(THE INPUT):

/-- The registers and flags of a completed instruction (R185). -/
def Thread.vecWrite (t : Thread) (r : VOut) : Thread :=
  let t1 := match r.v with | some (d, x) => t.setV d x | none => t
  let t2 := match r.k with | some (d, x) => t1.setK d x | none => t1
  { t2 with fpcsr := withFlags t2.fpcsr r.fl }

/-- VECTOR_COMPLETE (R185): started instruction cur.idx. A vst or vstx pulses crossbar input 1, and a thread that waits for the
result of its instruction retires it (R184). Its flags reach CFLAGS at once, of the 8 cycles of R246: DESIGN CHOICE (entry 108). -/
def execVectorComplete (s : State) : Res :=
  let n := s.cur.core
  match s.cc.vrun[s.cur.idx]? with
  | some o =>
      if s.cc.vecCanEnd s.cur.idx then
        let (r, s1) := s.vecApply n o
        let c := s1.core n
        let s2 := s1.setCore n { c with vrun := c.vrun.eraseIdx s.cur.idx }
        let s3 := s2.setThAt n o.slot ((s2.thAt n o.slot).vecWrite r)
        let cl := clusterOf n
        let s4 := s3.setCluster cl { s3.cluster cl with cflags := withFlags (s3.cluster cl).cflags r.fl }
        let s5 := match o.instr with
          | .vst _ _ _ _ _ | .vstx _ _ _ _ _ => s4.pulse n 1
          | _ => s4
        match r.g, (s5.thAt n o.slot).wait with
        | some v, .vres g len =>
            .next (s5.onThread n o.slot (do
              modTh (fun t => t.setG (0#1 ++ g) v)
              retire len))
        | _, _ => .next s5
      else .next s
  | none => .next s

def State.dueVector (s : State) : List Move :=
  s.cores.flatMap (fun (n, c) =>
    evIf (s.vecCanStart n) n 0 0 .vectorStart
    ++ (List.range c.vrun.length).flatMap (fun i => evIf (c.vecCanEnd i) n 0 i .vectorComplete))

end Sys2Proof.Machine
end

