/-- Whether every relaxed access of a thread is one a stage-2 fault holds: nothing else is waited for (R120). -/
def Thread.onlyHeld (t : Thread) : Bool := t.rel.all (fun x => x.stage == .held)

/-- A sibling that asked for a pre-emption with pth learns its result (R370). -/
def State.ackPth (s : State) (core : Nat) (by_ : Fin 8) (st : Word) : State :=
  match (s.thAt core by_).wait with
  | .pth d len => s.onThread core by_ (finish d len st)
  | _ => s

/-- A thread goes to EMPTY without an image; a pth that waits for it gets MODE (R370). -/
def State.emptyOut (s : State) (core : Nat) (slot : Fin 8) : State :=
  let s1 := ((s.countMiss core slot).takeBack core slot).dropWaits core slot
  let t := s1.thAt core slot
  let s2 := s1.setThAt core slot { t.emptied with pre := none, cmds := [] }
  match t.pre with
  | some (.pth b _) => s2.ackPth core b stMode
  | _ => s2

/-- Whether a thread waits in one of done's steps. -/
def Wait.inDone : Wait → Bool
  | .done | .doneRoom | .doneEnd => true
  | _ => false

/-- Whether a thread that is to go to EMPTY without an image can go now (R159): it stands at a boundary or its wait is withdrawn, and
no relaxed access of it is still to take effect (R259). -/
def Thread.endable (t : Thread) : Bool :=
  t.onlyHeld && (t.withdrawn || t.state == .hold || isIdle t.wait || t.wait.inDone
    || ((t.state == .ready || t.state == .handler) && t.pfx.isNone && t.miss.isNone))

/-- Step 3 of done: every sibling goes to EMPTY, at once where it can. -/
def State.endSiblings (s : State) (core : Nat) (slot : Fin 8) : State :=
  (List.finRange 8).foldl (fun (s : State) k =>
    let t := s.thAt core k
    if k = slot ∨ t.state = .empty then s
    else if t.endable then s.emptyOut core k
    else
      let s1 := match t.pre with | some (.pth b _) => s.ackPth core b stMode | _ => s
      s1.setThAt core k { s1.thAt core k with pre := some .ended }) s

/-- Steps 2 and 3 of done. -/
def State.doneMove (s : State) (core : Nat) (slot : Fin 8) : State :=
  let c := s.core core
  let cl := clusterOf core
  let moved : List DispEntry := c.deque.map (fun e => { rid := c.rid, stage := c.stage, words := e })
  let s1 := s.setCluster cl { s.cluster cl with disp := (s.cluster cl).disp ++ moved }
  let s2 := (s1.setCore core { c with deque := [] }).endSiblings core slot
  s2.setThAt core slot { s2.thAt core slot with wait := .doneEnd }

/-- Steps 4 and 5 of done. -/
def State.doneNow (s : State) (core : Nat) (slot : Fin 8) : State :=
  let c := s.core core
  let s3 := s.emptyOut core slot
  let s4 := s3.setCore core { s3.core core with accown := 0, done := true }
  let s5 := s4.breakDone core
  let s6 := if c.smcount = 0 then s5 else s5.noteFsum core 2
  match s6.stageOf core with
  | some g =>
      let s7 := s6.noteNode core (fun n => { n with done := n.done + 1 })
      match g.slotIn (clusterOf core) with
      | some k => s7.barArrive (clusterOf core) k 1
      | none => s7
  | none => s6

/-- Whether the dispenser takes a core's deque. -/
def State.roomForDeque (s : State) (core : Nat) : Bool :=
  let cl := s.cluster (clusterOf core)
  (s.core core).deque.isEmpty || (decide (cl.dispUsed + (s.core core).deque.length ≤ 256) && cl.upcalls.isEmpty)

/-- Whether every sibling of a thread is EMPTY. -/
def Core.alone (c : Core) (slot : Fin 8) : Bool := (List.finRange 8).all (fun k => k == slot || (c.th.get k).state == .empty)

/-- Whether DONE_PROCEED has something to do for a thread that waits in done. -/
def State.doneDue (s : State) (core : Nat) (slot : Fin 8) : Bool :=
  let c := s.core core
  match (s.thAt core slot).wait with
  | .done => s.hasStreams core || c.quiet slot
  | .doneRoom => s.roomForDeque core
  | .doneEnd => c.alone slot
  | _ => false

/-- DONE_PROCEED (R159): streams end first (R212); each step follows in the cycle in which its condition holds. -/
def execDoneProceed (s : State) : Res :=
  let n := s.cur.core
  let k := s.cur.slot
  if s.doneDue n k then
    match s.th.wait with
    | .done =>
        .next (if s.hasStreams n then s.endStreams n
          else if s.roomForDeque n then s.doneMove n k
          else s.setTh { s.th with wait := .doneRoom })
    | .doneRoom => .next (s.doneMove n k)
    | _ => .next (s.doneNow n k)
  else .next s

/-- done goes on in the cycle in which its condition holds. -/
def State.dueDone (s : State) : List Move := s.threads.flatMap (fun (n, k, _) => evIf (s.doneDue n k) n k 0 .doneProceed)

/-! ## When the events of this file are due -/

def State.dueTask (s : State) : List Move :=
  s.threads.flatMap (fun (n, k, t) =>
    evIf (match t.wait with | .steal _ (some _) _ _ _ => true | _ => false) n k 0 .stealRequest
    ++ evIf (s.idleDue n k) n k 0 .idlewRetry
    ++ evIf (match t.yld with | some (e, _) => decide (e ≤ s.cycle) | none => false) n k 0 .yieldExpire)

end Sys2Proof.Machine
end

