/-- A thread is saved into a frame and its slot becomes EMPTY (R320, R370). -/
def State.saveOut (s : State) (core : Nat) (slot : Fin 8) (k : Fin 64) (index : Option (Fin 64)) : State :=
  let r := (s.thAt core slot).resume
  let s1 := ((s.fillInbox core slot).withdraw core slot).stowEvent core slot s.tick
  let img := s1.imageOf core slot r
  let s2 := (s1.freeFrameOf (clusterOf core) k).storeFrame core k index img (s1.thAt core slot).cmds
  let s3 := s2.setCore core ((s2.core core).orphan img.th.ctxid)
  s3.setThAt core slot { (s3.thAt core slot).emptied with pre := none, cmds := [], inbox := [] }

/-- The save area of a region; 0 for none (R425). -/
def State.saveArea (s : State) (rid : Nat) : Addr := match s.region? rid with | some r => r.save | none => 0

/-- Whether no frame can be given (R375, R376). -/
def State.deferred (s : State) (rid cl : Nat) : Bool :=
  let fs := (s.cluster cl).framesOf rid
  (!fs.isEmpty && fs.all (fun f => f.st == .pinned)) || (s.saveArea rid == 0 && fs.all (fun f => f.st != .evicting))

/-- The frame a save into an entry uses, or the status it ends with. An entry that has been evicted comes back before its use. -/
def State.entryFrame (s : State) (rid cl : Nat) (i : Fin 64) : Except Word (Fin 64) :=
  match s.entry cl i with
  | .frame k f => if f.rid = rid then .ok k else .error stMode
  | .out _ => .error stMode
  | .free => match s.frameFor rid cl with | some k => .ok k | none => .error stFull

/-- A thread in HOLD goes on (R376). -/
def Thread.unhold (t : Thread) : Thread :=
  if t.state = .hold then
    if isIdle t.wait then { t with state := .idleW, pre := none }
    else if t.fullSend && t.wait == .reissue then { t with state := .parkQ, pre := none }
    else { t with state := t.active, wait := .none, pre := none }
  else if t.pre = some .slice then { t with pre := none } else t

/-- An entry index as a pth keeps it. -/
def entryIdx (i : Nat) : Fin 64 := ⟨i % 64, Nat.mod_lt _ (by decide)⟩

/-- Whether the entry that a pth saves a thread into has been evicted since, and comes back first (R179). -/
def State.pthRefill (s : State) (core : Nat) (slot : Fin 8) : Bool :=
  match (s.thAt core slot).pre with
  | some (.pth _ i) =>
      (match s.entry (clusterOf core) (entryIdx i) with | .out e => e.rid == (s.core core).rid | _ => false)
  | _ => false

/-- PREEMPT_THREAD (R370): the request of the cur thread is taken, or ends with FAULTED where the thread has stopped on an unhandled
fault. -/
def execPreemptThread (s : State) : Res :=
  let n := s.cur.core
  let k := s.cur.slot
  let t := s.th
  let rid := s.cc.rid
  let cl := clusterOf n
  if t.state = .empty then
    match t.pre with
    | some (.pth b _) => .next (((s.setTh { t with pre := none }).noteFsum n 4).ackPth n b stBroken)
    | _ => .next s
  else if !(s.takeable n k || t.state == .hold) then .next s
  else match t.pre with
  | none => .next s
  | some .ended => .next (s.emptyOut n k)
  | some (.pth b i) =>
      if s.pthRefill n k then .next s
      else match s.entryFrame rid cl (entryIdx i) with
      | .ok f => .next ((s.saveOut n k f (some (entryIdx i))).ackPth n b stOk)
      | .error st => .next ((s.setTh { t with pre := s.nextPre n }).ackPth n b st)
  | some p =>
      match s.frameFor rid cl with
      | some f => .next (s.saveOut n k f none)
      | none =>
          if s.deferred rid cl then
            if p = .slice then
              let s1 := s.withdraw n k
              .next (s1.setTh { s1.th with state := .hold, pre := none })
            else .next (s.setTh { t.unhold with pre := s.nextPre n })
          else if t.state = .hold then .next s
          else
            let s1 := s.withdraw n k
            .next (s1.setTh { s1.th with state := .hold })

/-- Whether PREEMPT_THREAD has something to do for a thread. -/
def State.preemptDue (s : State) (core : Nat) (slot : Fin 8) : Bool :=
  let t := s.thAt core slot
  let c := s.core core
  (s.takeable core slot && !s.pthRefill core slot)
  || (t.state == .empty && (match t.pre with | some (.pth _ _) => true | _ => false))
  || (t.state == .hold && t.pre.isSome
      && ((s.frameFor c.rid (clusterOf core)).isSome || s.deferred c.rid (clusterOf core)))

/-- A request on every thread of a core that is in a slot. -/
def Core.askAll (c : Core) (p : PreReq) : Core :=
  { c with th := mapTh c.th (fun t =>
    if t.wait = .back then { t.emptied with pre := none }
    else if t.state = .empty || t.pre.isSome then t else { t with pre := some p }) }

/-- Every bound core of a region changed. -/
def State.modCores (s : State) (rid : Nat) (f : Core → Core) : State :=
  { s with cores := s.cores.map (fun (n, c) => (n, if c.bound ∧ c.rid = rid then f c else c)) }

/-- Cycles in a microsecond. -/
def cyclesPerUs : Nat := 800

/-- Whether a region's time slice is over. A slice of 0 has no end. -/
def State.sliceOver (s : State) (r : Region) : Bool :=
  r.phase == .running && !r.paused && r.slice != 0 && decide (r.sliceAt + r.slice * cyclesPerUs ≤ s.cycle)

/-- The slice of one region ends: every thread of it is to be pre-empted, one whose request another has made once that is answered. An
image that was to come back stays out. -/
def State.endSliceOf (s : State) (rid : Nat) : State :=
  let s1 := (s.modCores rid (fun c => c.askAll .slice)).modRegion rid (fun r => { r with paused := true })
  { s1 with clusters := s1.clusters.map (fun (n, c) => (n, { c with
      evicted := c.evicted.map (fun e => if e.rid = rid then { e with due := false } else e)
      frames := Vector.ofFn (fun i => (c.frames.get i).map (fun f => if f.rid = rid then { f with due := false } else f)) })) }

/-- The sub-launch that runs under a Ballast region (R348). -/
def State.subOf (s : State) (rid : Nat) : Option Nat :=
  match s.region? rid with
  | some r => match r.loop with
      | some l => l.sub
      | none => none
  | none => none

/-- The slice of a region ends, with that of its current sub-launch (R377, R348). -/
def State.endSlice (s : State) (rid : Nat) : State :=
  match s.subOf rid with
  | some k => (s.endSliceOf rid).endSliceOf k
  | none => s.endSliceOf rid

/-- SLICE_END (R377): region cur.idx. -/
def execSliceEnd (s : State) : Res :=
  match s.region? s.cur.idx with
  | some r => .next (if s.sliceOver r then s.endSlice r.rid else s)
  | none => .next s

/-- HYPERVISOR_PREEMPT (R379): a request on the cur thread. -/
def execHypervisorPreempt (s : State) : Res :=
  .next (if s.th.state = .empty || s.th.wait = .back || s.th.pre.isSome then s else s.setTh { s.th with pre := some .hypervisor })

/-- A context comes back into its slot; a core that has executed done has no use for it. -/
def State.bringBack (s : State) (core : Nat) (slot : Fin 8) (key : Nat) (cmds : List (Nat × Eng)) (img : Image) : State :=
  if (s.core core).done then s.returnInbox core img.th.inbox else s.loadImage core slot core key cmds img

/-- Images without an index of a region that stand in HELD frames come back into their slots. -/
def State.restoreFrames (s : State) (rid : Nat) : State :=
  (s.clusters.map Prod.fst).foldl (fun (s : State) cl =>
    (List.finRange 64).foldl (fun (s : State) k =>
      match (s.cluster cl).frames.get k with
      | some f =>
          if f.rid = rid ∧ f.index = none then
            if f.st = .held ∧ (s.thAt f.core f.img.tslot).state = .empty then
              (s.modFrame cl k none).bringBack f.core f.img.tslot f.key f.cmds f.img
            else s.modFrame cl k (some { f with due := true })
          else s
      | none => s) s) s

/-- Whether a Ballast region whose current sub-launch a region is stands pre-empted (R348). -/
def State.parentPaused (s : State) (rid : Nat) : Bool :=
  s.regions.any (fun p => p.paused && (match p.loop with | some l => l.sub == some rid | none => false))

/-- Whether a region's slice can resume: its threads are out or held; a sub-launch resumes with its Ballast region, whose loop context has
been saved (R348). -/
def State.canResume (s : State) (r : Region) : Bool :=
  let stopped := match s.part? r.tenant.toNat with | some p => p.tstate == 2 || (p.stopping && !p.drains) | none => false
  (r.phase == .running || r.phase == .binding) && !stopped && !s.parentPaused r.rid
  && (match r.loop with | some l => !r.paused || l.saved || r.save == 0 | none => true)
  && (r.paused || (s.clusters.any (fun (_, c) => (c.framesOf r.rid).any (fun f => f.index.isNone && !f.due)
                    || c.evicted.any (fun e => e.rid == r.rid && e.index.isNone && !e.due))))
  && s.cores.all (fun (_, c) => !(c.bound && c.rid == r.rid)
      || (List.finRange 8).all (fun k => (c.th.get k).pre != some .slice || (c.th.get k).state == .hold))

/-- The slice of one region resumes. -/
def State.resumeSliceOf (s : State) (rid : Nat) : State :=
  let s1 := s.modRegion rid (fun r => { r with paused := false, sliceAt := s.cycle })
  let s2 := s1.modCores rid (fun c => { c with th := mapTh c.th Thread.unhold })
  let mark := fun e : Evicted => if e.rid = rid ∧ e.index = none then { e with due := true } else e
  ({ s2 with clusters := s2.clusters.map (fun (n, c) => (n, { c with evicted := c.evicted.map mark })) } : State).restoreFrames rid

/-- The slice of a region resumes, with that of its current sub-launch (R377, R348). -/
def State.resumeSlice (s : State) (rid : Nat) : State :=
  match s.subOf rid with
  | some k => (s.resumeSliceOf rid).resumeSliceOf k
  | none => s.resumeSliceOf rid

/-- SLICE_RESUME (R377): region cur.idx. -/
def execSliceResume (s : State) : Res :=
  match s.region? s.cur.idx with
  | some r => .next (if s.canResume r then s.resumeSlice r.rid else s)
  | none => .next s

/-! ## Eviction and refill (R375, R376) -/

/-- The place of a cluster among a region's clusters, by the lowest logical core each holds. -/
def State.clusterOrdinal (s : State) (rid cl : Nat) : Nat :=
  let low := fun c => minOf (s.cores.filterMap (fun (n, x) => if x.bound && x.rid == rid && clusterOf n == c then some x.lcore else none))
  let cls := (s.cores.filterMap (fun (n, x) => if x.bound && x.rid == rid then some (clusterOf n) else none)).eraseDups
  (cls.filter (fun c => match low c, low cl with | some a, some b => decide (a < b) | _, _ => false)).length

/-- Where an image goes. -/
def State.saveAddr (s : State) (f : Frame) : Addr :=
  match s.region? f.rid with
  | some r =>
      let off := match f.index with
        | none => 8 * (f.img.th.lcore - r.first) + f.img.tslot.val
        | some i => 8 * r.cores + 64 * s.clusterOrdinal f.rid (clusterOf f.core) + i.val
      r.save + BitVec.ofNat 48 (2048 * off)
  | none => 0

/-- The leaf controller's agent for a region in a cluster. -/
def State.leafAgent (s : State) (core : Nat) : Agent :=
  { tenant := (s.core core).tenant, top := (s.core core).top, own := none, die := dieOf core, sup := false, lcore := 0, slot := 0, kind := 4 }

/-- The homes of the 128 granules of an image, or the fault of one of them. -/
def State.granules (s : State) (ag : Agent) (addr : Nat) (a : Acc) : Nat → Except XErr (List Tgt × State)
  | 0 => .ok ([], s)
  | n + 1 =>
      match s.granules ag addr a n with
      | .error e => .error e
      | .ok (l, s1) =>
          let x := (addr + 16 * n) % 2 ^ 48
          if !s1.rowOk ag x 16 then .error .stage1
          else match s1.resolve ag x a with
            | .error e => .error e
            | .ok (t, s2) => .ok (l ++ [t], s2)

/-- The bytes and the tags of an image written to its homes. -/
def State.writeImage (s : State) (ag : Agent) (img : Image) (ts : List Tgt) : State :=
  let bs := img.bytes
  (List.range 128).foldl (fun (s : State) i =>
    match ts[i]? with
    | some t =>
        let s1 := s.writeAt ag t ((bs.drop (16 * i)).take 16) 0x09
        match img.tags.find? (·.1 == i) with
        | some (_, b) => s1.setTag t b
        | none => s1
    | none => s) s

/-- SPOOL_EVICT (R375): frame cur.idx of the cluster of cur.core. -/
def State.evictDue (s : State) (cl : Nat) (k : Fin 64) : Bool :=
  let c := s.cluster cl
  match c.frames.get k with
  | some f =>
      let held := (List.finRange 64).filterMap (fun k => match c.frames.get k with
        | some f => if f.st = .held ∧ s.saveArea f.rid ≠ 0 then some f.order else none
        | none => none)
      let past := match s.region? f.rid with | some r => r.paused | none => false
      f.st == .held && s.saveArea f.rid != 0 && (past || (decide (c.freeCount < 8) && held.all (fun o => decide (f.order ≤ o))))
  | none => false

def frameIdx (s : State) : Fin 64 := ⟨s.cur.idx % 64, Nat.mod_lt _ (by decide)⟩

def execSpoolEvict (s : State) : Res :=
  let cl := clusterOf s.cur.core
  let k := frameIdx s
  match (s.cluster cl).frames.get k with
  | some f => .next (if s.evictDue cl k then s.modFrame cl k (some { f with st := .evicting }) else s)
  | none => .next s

(WORK TO BE COMPLETED):
From the listing above, repeat exactly the lines starting at the line that includes "(R320, R370). -/" and ending at the line that includes "else if t.fullSend", with nothing outside that span.

(WRITTEN RESPONSE):
/-- A thread is saved into a frame and its slot becomes EMPTY (R320, R370). -/
def State.saveOut (s : State) (core : Nat) (slot : Fin 8) (k : Fin 64) (index : Option (Fin 64)) : State :=
  let r := (s.thAt core slot).resume
  let s1 := ((s.fillInbox core slot).withdraw core slot).stowEvent core slot s.tick
  let img := s1.imageOf core slot r
  let s2 := (s1.freeFrameOf (clusterOf core) k).storeFrame core k index img (s1.thAt core slot).cmds
  let s3 := s2.setCore core ((s2.core core).orphan img.th.ctxid)
  s3.setThAt core slot { (s3.thAt core slot).emptied with pre := none, cmds := [], inbox := [] }

/-- The save area of a region; 0 for none (R425). -/
def State.saveArea (s : State) (rid : Nat) : Addr := match s.region? rid with | some r => r.save | none => 0

/-- Whether no frame can be given (R375, R376). -/
def State.deferred (s : State) (rid cl : Nat) : Bool :=
  let fs := (s.cluster cl).framesOf rid
  (!fs.isEmpty && fs.all (fun f => f.st == .pinned)) || (s.saveArea rid == 0 && fs.all (fun f => f.st != .evicting))

/-- The frame a save into an entry uses, or the status it ends with. An entry that has been evicted comes back before its use. -/
def State.entryFrame (s : State) (rid cl : Nat) (i : Fin 64) : Except Word (Fin 64) :=
  match s.entry cl i with
  | .frame k f => if f.rid = rid then .ok k else .error stMode
  | .out _ => .error stMode
  | .free => match s.frameFor rid cl with | some k => .ok k | none => .error stFull

/-- A thread in HOLD goes on (R376). -/
def Thread.unhold (t : Thread) : Thread :=
  if t.state = .hold then
    if isIdle t.wait then { t with state := .idleW, pre := none }
    else if t.fullSend && t.wait == .reissue then { t with state := .parkQ, pre := none }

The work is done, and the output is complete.